-- ==== Sys2Proof/Tests/Slice0.lean ====
section
/-! SUPPORT. The model's own tests. Expected values are the spec's: the words and vectors of
spec/95_test_vectors.md (named T1, M1, X1, V1, E1, Z1, H1 ... there) and of R79. After them, for every
statement with hypotheses, a witness that they can hold together, one for each clause. -/

open Sys2Proof Sys2Proof.Machine

namespace Sys2Proof.Tests

/-! ### Helpers -/

/-- The state after `Reset` under a strap, with the spec's parameters `EX2` (R7). -/
def fresh (k : Sink) : State := State.resetWith (Config.ex2 k)

/-- A pending `Service` under a strap. -/
def pending (k : Sink) : State := { fresh k with flag := true, ie := true }

/-- The outcome is a next state with the property `p`. -/
def gives (r : Result) (p : State → Bool) : Bool :=
  match r with
  | .next t => p t
  | .fault _ => false
  | .refused _ => false

/-- The answer given last. -/
def lastAnswer (s : State) : Option (Status × Nat) :=
  match s.trace with
  | .response r :: _ => some (r.st, r.rsp.toNat)
  | _ => none

/-- The events since `Reset`, newest first. -/
def events (s : State) : List Event :=
  s.trace.filterMap fun o =>
    match o with
    | .event e => some e
    | .step _ => none
    | .response _ => none

/-- The run of `n` steps, if each gives a next state. -/
def runSteps : Nat → State → Option (List StepKind × State)
  | 0, s => some ([], s)
  | n + 1, s =>
    match step s with
    | .next u =>
      match runSteps n u with
      | some (ks, t) => some (s.nextKind :: ks, t)
      | none => none
    | .fault _ => none
    | .refused _ => none

theorem runSteps_path : ∀ (n : Nat) (s : State) {ks : List StepKind} {t : State},
    runSteps n s = some (ks, t) → Path s ks t
  | 0, s, ks, t, h => by simp only [runSteps, Option.some.injEq, Prod.mk.injEq] at h; rw [← h.1, ← h.2]; exact .done s
  | n + 1, s, ks, t, h => by
    unfold runSteps at h
    cases hs : step s with
    | next u =>
      rw [hs] at h
      cases hr : runSteps n u with
      | none => simp [hr] at h
      | some p =>
        simp only [hr, Option.some.injEq, Prod.mk.injEq] at h
        rw [← h.1, ← h.2]
        exact .cons hs (runSteps_path n u hr)
    | fault r => simp [hs] at h
    | refused r => simp [hs] at h

/-- A run of `n` steps with a property that can be evaluated. -/
def reaches (n : Nat) (s : State) (p : List StepKind → State → Bool) : Bool :=
  match runSteps n s with
  | some (ks, t) => p ks t
  | none => false

theorem reaches_path (n : Nat) (s : State) (p : List StepKind → State → Bool) (h : reaches n s p = true) :
    ∃ ks t, Path s ks t ∧ p ks t = true := by
  unfold reaches at h
  cases hr : runSteps n s with
  | none => simp [hr] at h
  | some q => exact ⟨q.1, q.2, runSteps_path n s hr, by simpa [hr] using h⟩

/-- `noReset` and `noCommand c`, evaluated. -/
def quiet (c : Instr → Bool) (ks : List StepKind) : Bool :=
  ks.all fun k => decide (k ≠ .reset) && (match k.command with
    | some i => !c i
    | none => true)

theorem quiet_noReset {c : Instr → Bool} {ks : List StepKind} (h : quiet c ks = true) : noReset ks := by
  intro hm
  have := List.all_eq_true.mp h _ hm
  simp at this

theorem quiet_noCommand {c : Instr → Bool} {ks : List StepKind} (h : quiet c ks = true) : noCommand c ks := by
  intro k hk i hi
  have := List.all_eq_true.mp h k hk
  simp only [hi, Bool.and_eq_true, Bool.not_eq_true'] at this
  exact this.2

/-- A run without a `Reset` and without a command of the class `c`, with a property of its end. -/
theorem quiet_path (n : Nat) (s : State) (c : Instr → Bool) (p : List StepKind → State → Bool)
    (h : reaches n s (fun ks t => quiet c ks && p ks t) = true) :
    ∃ ks t, Path s ks t ∧ noReset ks ∧ noCommand c ks ∧ p ks t = true := by
  obtain ⟨ks, t, hp, h⟩ := reaches_path n s _ h
  rw [Bool.and_eq_true] at h
  exact ⟨ks, t, hp, quiet_noReset h.1, quiet_noCommand h.1, h.2⟩
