/-- The trigger ports of unit 13 (R94, R95). -/
noncomputable def decodeTrigMex (k : Nat) (g : Guard) (src : Source) : Option Instr :=
  match k with
  | 4 => some (.msel g src)
  | 5 => some (.mset g src)
  | 6 => some (.mldw g src)
  | 7 => some (.mstr g src)
  | 8 => some (.mdrn g src)
  | 9 => some (.mzero g src)
  | 10 => some (.mstat g src)
  | 11 => some (.mcan g src)
  | _ => none

/-- The trigger ports of unit 14 (R94, R95). -/
noncomputable def decodeTrigCpy (k : Nat) (g : Guard) (src : Source) : Option Instr :=
  match k with
  | 4 => some (.cset g src)
  | 5 => some (.cgo g src)
  | 6 => some (.cstat g src)
  | 7 => some (.ccan g src)
  | 8 => some (.csel g src)
  | _ => none

/-- The trigger ports of unit 15 (R94, R95). -/
noncomputable def decodeTrigGlz (k : Nat) (g : Guard) (src : Source) : Option Instr :=
  match k with
  | 4 => some (.gset g src)
  | 5 => some (.gsend g src)
  | 6 => some (.grecv g src)
  | 7 => some (.gred g src)
  | 8 => some (.gcan g src)
  | 9 => some (.gprec g src)
  | _ => none

/-- The trigger ports of unit 16 (R94, R95). -/
noncomputable def decodeTrigRtc (k : Nat) (g : Guard) (src : Source) : Option Instr :=
  match k with
  | 4 => some (.tset g src)
  | 5 => some (.twrt g src)
  | 6 => some (.tstat g src)
  | 7 => some (.twear g src)
  | 8 => some (.tmap g src)
  | _ => none

/-- The trigger ports of unit 17 (R94, R95). -/
noncomputable def decodeTrigSyn (k : Nat) (g : Guard) (src : Source) : Option Instr :=
  match k with
  | 4 => some (.binit g src)
  | 5 => some (.barv g src)
  | 6 => some (.bexp g src)
  | 7 => some (.btst g src)
  | 8 => some (.bwait g src)
  | 9 => some (.fence g src)
  | 10 => some (.twait g src)
  | _ => none

/-- The instruction of a used trigger port (R24, R95). -/
noncomputable def decodeTrig (u k : Nat) (g : Guard) (src : Source) : Option Instr :=
  match u with
  | 0 => decodeTrigAlu0 k g src
  | 1 => decodeTrigAlu1 k g src
  | 2 => decodeTrigMul k g src
  | 3 => decodeTrigBr k g src
  | 4 => decodeTrigLsu k g src
  | 5 => decodeTrigSys k g src
  | 6 => decodeTrigVls k g src
  | 7 => decodeTrigVal k g src
  | 8 => decodeTrigVfa k g src
  | 9 => decodeTrigVfb k g src
  | 10 => decodeTrigXfu k g src
  | 11 => decodeTrigVrd k g src
  | 12 => decodeTrigTrn k g src
  | 13 => decodeTrigMex k g src
  | 14 => decodeTrigCpy k g src
  | 15 => decodeTrigGlz k g src
  | 16 => decodeTrigRtc k g src
  | 17 => decodeTrigSyn k g src
  | _ => none

/-- Where a move goes (R22): a register or operand port, or a trigger port of a unit. -/
inductive Target where
  | reg (d : Dest)
  | trig (unit port : Nat)
  deriving DecidableEq, Repr

/-- The parts of a move syllable (R19). -/
structure Move where
  g : Guard
  src : Source
  dst : Target
  deriving DecidableEq, Repr

/-- How many instructions each unit has (R94). -/
def unitSize (u : Nat) : Nat := [28, 28, 9, 10, 21, 16, 18, 26, 20, 15, 7, 15, 6, 8, 5, 6, 5, 7].getD u 0

/-- The destination field [10:0] (R22 to R24). -/
def decodeDest (n : Nat) : Except Reject Target :=
  if 1024 ≤ n then
    match decodeRegDest (n - 1024) with
    | .ok x => .ok (.reg x)
    | .error e => .error e
  else if 18 ≤ n / 32 then .error (.unit (n / 32))
  else if n % 32 < 4 then .ok (.reg (.port (n / 32) (n % 32)))
  else if n % 32 ≤ 3 + unitSize (n / 32) then .ok (.trig (n / 32) (n % 32))
  else .error .port

/-- Two verdicts on one move: an illegal encoding comes before a reserved unit (R34). -/
def firstReject (e d : Reject) : Reject :=
  match e, d with
  | .unit u, .unit _ => .unit u
  | .unit _, x => x
  | x, _ => x

/-- The parts of a move syllable, or why it is none (R19 to R24). -/
def parseMove (w : Syllable) : Except Reject Move :=
  match decodeGuard (w.toNat / 2 ^ 21), decodeSource (w.toNat / 2 ^ 11 % 1024), decodeDest (w.toNat % 2048) with
  | none, _, _ => .error .guard
  | some g, .ok src, .ok dst => .ok ⟨g, src, dst⟩
  | some _, .error e, .ok _ => .error e
  | some _, .ok _, .error e => .error e
  | some _, .error e, .error d => .error (firstReject e d)

/-- The instruction a move is. -/
noncomputable def Move.instr (m : Move) : Option Instr :=
  match m.dst with
  | .reg d => some (.move m.g m.src d)
  | .trig u k => decodeTrig u k m.g m.src

/-- A move syllable (R19). -/
noncomputable def decodeMove (w : Syllable) : Except Reject Instr :=
  match parseMove w with
  | .error e => .error e
  | .ok m => match m.instr with
    | some i => .ok i
    | none => .error .port

/-- The fields of a header (R16). -/
structure Header where
  mask : Nat
  await : Nat
  solo : Bool
  longs : Nat
  deriving DecidableEq, Repr

/-- Whether a syllable carries the header signature (R16). -/
def isHeader (w : Syllable) : Bool := w.toNat / 2 ^ 20 == 15

/-- The fields of a header, whatever its legality. -/
def headerFields (w : Syllable) : Header :=
  ⟨w.toNat / 2 ^ 12 % 256, w.toNat / 16 % 256, bit w.toNat 3, w.toNat / 2 % 4⟩

/-- A header syllable, or why it is none (R16, R32). -/
def decodeHeader (w : Syllable) : Except Reject Header :=
  if !isHeader w then .error .signature
  else if (headerFields w).longs = 3 then .error .count
  else if bit w.toNat 0 then .error .reserved
  else .ok (headerFields w)

/-- The slots a mask names, ascending (R16). -/
def slotsOf (mask : Nat) : List Nat := (List.range 8).filter (bit mask ·)

/-- The length of the bundle a header announces, in syllables (R16). A count of 3 is an illegal encoding; its syllables are
counted as the field reads. -/
def Header.length (h : Header) : Nat := 1 + (slotsOf h.mask).length + h.longs

/-! ## The encoder -/

/-- R20. -/
def encodeGuard : Guard → Nat
  | .always => 0
  | .p1 => 1
  | .p2 => 2
  | .p3 => 3
  | .notP1 => 4
  | .notP2 => 5
  | .notP3 => 6

/-- R21, R26. -/
def encodeSource : Source → Nat
  | .g i => i
  | .v i => 0x40 + i
  | .m i => 0x60 + i
  | .p i => 0x67 + i
  | .o i => 256 + i
  | .vo i => 256 + 0x10 + i
  | .latch u y => 512 + 8 * u + (if y then 1 else 0)
  | .short i => 768 + i
  | .long0 => 768 + 0xF0
  | .long1 => 768 + 0xF1
  | .longBoth => 768 + 0xF2
  | .long0z => 768 + 0xF3
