/-- What a context waits for, or how it ended (R57, R134, R320). -/
inductive Run where
  | notStarted
  | runnable
  /-- waiting in BWAIT on a physical word, its phase operand, the address word, the flips the word had made at the read, and the
  change that has woken it (R196) -/
  | bwait (phys : Nat) (phase : Bool) (word : Nat) (flips : Nat) (wake : Wake)
  /-- waiting for the condition of a FENCE kind (R198) -/
  | fence (kind : Nat)
  /-- stalled by the replay of a vector name, since a wall cycle (R246) -/
  | replay (name : Nat) (began : Nat)
  | retired
  | halted
  deriving DecidableEq, Repr

/-- Sleep of a context (R133), which may stand beside a BWAIT or FENCE of the same bundle. -/
inductive Nap where
  | awake
  /-- asleep until a wall cycle -/
  | till (cycle : Nat)
  /-- asleep without limit -/
  | ever
  deriving DecidableEq, Repr

/-- A pending RFT (R70): the position it takes effect at, its mode, its header address, and TRAPPC as its own bundle saw it (R124). -/
structure RftPend where
  pos : Nat
  mode : Nat
  src : Nat
  pc : Nat
  deriving DecidableEq, Repr

/-- The last command reports of a token on copy, glaze or retouch engines (R264, R346): status and progress words of the
first failure since the error bit was cleared, and of the newest completion. -/
structure Report where
  failed : Option (Dword × Dword)
  last : Option (Dword × Dword)
  deriving DecidableEq, Repr

/-- A receive a context has entered (R267 TARGET, R276): engine, id, issue event, parameters, and its counters once it has
completed. -/
structure Recv where
  eng : Nat
  id : Nat
  cmd : Nat
  par : List Dword
  counters : List Nat
  deriving DecidableEq, Repr

/-- Software-visible special registers that are not derived (R108). -/
structure Special where
  link : Dword
  frm : BitVec 2
  fflags : BitVec 5
  quota : Nat
  trapvec : Nat
  trappc : Nat
  trapcause : Nat
  info0 : Dword
  info1 : Dword
  prio : Nat
  mcwin : BitVec 32
  engsel : BitVec 8
  deriving DecidableEq, Repr

/-- A hardware context (R27, R45 to R73, R108, R242, R320 to R323). -/
structure Ctx where
  run : Run
  nap : Nap
  /-- key of the node it works for, and the logical cluster it stands for (R293) -/
  node : Option Nat
  logical : Nat
  /-- stopped by a kill, a node stop or a pre-emption: issues nothing (R121, R312, R366) -/
  stopped : Bool
  pc : Nat
  /-- header of the bundle whose taken transfer led to pc, if one did (R35) -/
  via : Option Nat
  bclk : Nat
  g : List Sc
  o : List Sc
  p : List (Bool × Bool)
  m : List (List MLane)
  vo : List (List Lane)
  v : List VName
  ports : List Val
  latches : List Val
  flight : List Flight
  landing : List Landing
  redirects : List Redirect
  loopStart : Nat
  loopCnt : Nat
  loopEnd : Nat
  sr : Special
  tokens : List Token
  twait : Nat
  wake : Bool
  /-- not ready in the wall cycle after a YIELD: that cycle (R125) -/
  yieldAt : Option Nat
  parity : Dword
  pats : List Pattern
  sketches : List Sketch
  pins : List Pin
  spill : List Host.Cell
  spillPoison : List Nat
  snap : Option Snap
  rft : Option RftPend
  /-- the position that the latest CALL decides: until the bundle before the last of its delay bundles has issued, LINK follows the
  loop state (R117) -/
  calling : Option Nat
  /-- a pin removed at resume: touched address and fault word (R327) -/
  touchLost : Option (Nat × Nat)
  /-- a failed replay: name, cause and TRAPINFO1 (R246) -/
  replayTrap : Option (Nat × Nat × Nat)
  mexPar : List (List Dword)
  cpyPar : List (List Dword)
  glzPar : List (List Dword)
  rtcPar : List (List Dword)
  mexLast : List Dword
  cpyRep : List Report
  glzRep : List Report
  rtcRep : List Report
  recvs : List Recv
  exitStatus : Word32
  nextId : Nat
  deriving DecidableEq, Repr

/-! ## Cores and clusters -/

/-- An opened or failed line of a fetch buffer (R14). -/
structure FetchLine where
  line : Nat
  failed : Bool
  syl : List Syllable
  deriving DecidableEq, Repr
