-- ==== Sys2Proof/Machine/Ops.lean ====
section
/-! DEFINITION. The named operations on a context: vector names and the quota (R238 to R247), landing (R47, R48, R80, R154,
R248), instruction lines (R12, R14), taking a trap and returning from one (R68 to R71), retirement (R121) and the kill of a
node (R366). -/

namespace Sys2Proof.Machine

/-! ## Sketches and vector names -/

/-- The bytes of step `i` of a descriptor (R243). -/
def sketchStep (bs : List Byte) (i : Nat) : List Nat := ((bs.drop (8 + 8 * i)).take 8).map (·.toNat)
def sketchCount (bs : List Byte) : Nat := (bs.getD 0 0).toNat
/-- Vector registers v0 to v31 a descriptor names as sources. -/
def sketchSources (bs : List Byte) : List Nat :=
  ((List.range (min (sketchCount bs) 4)).flatMap fun i => ((sketchStep bs i).drop 2).take 5).filter (· < 0x20)

def getV (c : Ctx) (n : Nat) : VName := c.v.getD n .unwritten
def setV (n : Nat) (x : VName) (c : Ctx) : Ctx := { c with v := c.v.set n x }
def getSketch (c : Ctx) (e : Nat) : Sketch := c.sketches.getD e .cleared

/-- Whether a write to a vector name is in flight, in the context or in its trap snapshot (R240). -/
def vInFlight (c : Ctx) (n : Nat) : Bool :=
  let hit : Flight → Bool := fun f => f.dst == .main (0x40 + n)
  c.flight.any hit || (match c.snap with | some s => s.flight.any hit | none => false)

/-- Whether a name holds pool storage. -/
def vHolds (c : Ctx) (n : Nat) : Bool := (getV c n).st == .resident || vInFlight c n
def residentCount (c : Ctx) : Nat := ((List.range 32).filter (vHolds c)).length

/-- A live sketch is defined and bound by some name (R242); `none` when the name is not bound to one. -/
def liveSketch (c : Ctx) (n : Nat) : Option Sketch :=
  match (getV c n).bound with
  | none => none
  | some e => if (getSketch c e).defined then some (getSketch c e) else none

/-- The replay depth of a name (R247), cut off at 3 levels. -/
def depthOf (c : Ctx) : Nat → Nat → Nat
  | 0, _ => 3
  | fuel + 1, n =>
    if (getV c n).st ≠ .dropped then 0
    else match (getV c n).bound with
      | none => 0
      | some e =>
        if (getSketch c e).defined then
          1 + ((sketchSources (getSketch c e).bytes).map (depthOf c fuel)).foldl max 0
        else 1
def replayDepth (c : Ctx) (n : Nat) : Nat := depthOf c 4 n
/-- Whether a dropped name lies deeper than two levels (R247). -/
def deepName (c : Ctx) (n : Nat) : Bool := decide ((getV c n).st = .dropped) && decide (2 < replayDepth c n)
/-- Whether a change that concerns name `t` leaves it, or another name that was not so, dropped and deeper than two levels (R247). -/
def tooDeep (t : Nat) (before after : Ctx) : Bool := (List.range 32).any fun n => deepName after n && (n == t || !deepName before n)

/-- Named by a live sketch as a source (R244). -/
def vPinned (c : Ctx) (n : Nat) : Bool :=
  (List.range 32).any fun k => match liveSketch c k with
    | some sk => (sketchSources sk.bytes).contains n
    | none => false

/-- R241. `busy` are the names the bundle being issued reads or writes. -/
def droppable (c : Ctx) (busy : List Nat) (n : Nat) : Bool :=
  (getV c n).st == .resident && (liveSketch c n).isSome && !vPinned c n && !vInFlight c n && !busy.contains n
    && decide (replayDepth (setV n { getV c n with st := .dropped, val := [] } c) n ≤ 2)

/-- The name eviction takes: the droppable name accessed longest ago, the lowest number among equals. -/
def evictee (c : Ctx) (busy : List Nat) : Option Nat := (sortBy (fun n => (getV c n).access) ((List.range 32).filter (droppable c busy))).head?
def dropName (n : Nat) (c : Ctx) : Ctx := setV n { getV c n with st := .dropped, val := [] } c

/-- R240 steps 1 to 4 for one name: the context with a register made free for it, or none. -/
def takeStorage (busy : List Nat) (n : Nat) (c : Ctx) : Option Ctx :=
  if vHolds c n then some c
  else if residentCount c < c.sr.quota then some c
  else match evictee c busy with
    | some k => some (dropName k c)
    | none => none

/-- Drops droppable names until the count fits the quota (R239). The names that the bundle reads or writes at which the new quota takes
effect may be among them (DESIGN CHOICE, log entry 163). -/
def shrinkTo : Nat → Ctx → Ctx
  | 0, c => c
  | fuel + 1, c =>
    if residentCount c ≤ c.sr.quota then c
    else match evictee c [] with
      | some k => shrinkTo fuel (dropName k c)
      | none => c

/-- VQUOTA as MFSR reads it (R239); `busy` are the names its bundle reads or writes, which are not droppable (R241). -/
def vquotaWord (busy : List Nat) (c : Ctx) : Nat :=
  ((List.range 32).filter (droppable c busy)).length * 2 ^ 16 + residentCount c * 2 ^ 8 + c.sr.quota

/-- What a read of a vector name gives when no replay is needed (R238). -/
def readV (c : Ctx) (n : Nat) : List Lane := if (getV c n).st = .resident then (getV c n).val else vecZero

/-- Whether a read of a name needs a replay first (R246). -/
def needsReplay (c : Ctx) (n : Nat) : Bool := (getV c n).st == .dropped && (getV c n).bound.isSome

/-! ## Descriptors -/

/-- Whether an instruction is a legal step of a sketch, and the ports a to d it reads (R243, R102 to R105). -/
def stepReads (unit port : Nat) : Option (List Bool) :=
  let a := [true, false, false, false]
  let ab := [true, true, false, false]
  let no := [false, false, false, false]
  match unit with
  | 7 => if 4 ≤ port ∧ port ≤ 17 then some a else if port = 22 then some no else if port = 28 ∨ port = 29 then some a else none
  | 8 =>
    if 4 ≤ port ∧ port ≤ 6 then some a else if 7 ≤ port ∧ port ≤ 9 then some ab else if port = 10 ∨ port = 11 then some a
    else if port = 12 ∨ port = 13 then some no else if port = 18 then some ab else if port = 19 ∨ port = 20 ∨ port = 21 ∨ port = 23 then some a
    else if port = 22 then some ab else none
  | 9 =>
    if port = 4 ∨ port = 5 then some no else if port = 6 ∨ port = 12 then some a else if port = 8 ∨ port = 10 then some [true, true, true, false]
    else if port = 9 ∨ port = 11 then some a else if port = 16 ∨ port = 18 then some no else if port = 17 then some a else none
  | 10 => if 4 ≤ port ∧ port ≤ 10 then some no else none
  | _ => none

/-- The type of the trigger value of a legal sketch step (R103 to R105). -/
def stepTrigger (unit port : Nat) : Ty :=
  if unit = 7 ∧ port = 22 then .s else if unit = 9 ∧ (port = 8 ∨ port = 9 ∨ port = 10 ∨ port = 11) then .s else .v

/-- Whether a specifier may stand where a value of this type is read, in step `i` (R243). -/
def specOk (ty : Ty) (i sp : Nat) : Bool :=
  if sp < 0x20 ∨ (0x30 ≤ sp ∧ sp < 0x38) then decide (ty = .v)
  else if 0x20 ≤ sp ∧ sp < 0x23 then decide (sp - 0x20 < i) && decide (ty = .v)
  else decide (0x40 ≤ sp) && decide (sp < 0x44)
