/-- The operation of a legal destination. -/
def opOf (ops : Nat → Option OpDef) (d : Except Reject Target) (field : Nat) : Option OpDef :=
  match d with
  | .ok (.trig _ _) => ops field
  | _ => none

/-- A move syllable in its slot (R19). -/
def slotMove (ops : Nat → Option OpDef) (slot : Nat) (w : Syllable) : SlotMove :=
  let d := decodeDest (w.toNat % 2048)
  ⟨slot, decodeGuard (w.toNat / 2 ^ 21), decodeSource (w.toNat / 2 ^ 11 % 1024), d, w.toNat % 2048, opOf ops d (w.toNat % 2048)⟩

/-- The syllables at these addresses; the first line that is missing or failed otherwise. -/
def fetchAll (s : State) (c : CoreId) : List Nat → Except Fetched (List Syllable)
  | [] => .ok []
  | a :: r =>
    match fetchSyl s c a, fetchAll s c r with
    | none, _ => .error (.missing (a / 16))
    | some _, .error (.missing l) => .error (.missing l)
    | some none, _ => .error (.failed (a / 16))
    | some (some _), .error e => .error e
    | some (some w), .ok ws => .ok (w :: ws)

/-- The bundle at a context's pc through its core's fetch buffer (R14, R16). A header with the illegal long-immediate count 3 is
taken to have three long immediates: they belong to the bundle's extent, and references to the first two count as provided
(DESIGN CHOICE, log entry 115). -/
def fetchBundle (ops : Nat → Option OpDef) (s : State) (who : CtxId) : Fetched :=
  let h := (getCtx s who).pc
  match fetchSyl s who.coreId h with
  | none => .missing (h / 16)
  | some none => .failed (h / 16)
  | some (some w) =>
    if !isHeader w then .got ⟨h, headerFields w, false, false, true, [], []⟩
    else
      let hdr := headerFields w
      let fits := decide (h + hdr.length ≤ 2 ^ 18)
      match fetchAll s who.coreId ((List.range (hdr.length - 1)).map (h + 1 + ·) |>.filter (· < 2 ^ 18)) with
      | .error e => e
      | .ok ws =>
        let slots := slotsOf hdr.mask
        .got ⟨h, hdr, true, decide (hdr.longs ≠ 3) && !bit w.toNat 0, fits,
          (slots.zip ws).map fun (k, m) => slotMove ops k m, ws.drop slots.length⟩

/-! ## Encoding faults (R32 to R34) -/

def badUnit {α : Type} : Except Reject α → Option Nat
  | .error (.unit u) => some u
  | _ => none
def badField {α : Type} : Except Reject α → Bool
  | .error (.unit _) => false
  | .error _ => true
  | .ok _ => false

/-- A move whose own fields are illegal, or that wants a long immediate the header does not provide. -/
def SlotMove.illegal (longs : Nat) (m : SlotMove) : Bool :=
  m.g.isNone || badField m.src || badField m.dst || (match m.src with | .ok x => decide (longs < longNeed x) | .error _ => false)

/-- Equal for two moves that name one destination or trigger one unit. -/
def SlotMove.key (m : SlotMove) : Nat :=
  match m.dst with
  | .ok (.trig u _) => 4096 + u
  | _ => m.field
def SlotMove.dup (ms : List SlotMove) (m : SlotMove) : Bool := ms.any fun x => x.slot != m.slot && x.key == m.key

def SlotMove.reads (m : SlotMove) : Option Nat := match m.src with | .ok x => mainRead x | .error _ => none
def SlotMove.writes (m : SlotMove) : Option Nat := match m.dst with | .ok (.reg d) => mainWrite d | _ => none

/-- How many of these indices lie in the bank of `i` (R29). -/
def inBank (i : Nat) (l : List Nat) : Nat := (l.filter fun j => j % 4 == i % 4).length

/-- The first move, in ascending slot order, that exceeds a bank limit (R29). -/
def bankFault : List SlotMove → List Nat → List Nat → Option Nat
  | [], _, _ => none
  | m :: r, rd, wr =>
    let rd' := match m.reads with | some i => if rd.contains i then rd else i :: rd | none => rd
    let wr' := match m.writes with | some i => i :: wr | none => wr
    let crowded := (match m.reads with | some i => decide (2 < inBank i rd') | none => false)
      || (match m.writes with | some i => decide (2 < inBank i wr') | none => false)
    if crowded then some m.slot else bankFault r rd' wr'

/-- The slot trap 0x01 reports for an encoding fault: 0xFF when only the header or the extent is at fault; none when the bundle
has no encoding fault. -/
def encFault (b : Bundle) : Option Nat :=
  let bank := bankFault b.moves [] []
  match b.moves.find? fun m => m.illegal b.hdr.longs || m.dup b.moves || bank == some m.slot with
  | some m => some m.slot
  | none => if b.legal && b.fits then none else some 0xFF

/-! ## Moves that take effect -/

/-- A move that is legal throughout. -/
structure Live where
  slot : Nat
  g : Guard
  src : Source
  dst : Target
  field : Nat
  op : Option OpDef

def SlotMove.live (m : SlotMove) : Option Live :=
  match m.g, m.src, m.dst with
  | some g, .ok src, .ok dst => some ⟨m.slot, g, src, dst, m.field, m.op⟩
  | _, _, _ => none

def Live.ty (m : Live) : Ty :=
  match m.dst with
  | .reg d => destTy d
  | .trig _ _ => match m.op with | some o => o.ty | none => .s
def Live.val (c : Ctx) (longs : List Syllable) (m : Live) : Val := broadcast m.ty (readSrc c longs m.src)
def Live.mismatch (c : Ctx) (m : Live) : Bool := !(m.ty.takes (srcTy c m.src))

/-- The moves of a bundle whose guards pass. -/
def passing (c : Ctx) (b : Bundle) : List Live := (b.moves.filterMap SlotMove.live).filter fun m => guardPasses c m.g

/-- Capacities a move takes: landing entries, vector or mask results, scalar results (R52, R53). -/
def Live.cost (m : Live) : Nat × Nat × Nat :=
  match m.dst with
  | .reg (.port _ _) => (0, 0, 0)
  | .reg d => if destTy d = .s then (0, 0, 1) else (0, 1, 0)
  | .trig _ _ => match m.op with | some o => (o.land, o.vecs, o.scs) | none => (0, 0, 0)

/-- Results in flight at a position, by kind (R53). The flags of a store, which land without a result, do not count (DESIGN CHOICE, log entry
142). -/
def flightVecs (c : Ctx) (p : Nat) : Nat := (c.flight.filter fun f => decide (p < f.land) && f.dst != .flags && f.val.ty != .s).length
def flightScs (c : Ctx) (p : Nat) : Nat := (c.flight.filter fun f => decide (p < f.land) && f.dst != .flags && f.val.ty == .s).length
-=-=-=-=-
Wherever the word "inBank" turns up in a line of the entries above, copy that line.

Your response:
def inBank (i : Nat) (l : List Nat) : Nat := (l.filter fun j => j % 4 == i % 4).length
    let crowded := (match m.reads with | some i => decide (2 < inBank i rd') | none => false)
      || (match m.writes with | some i => decide (2 < inBank i wr') | none => false)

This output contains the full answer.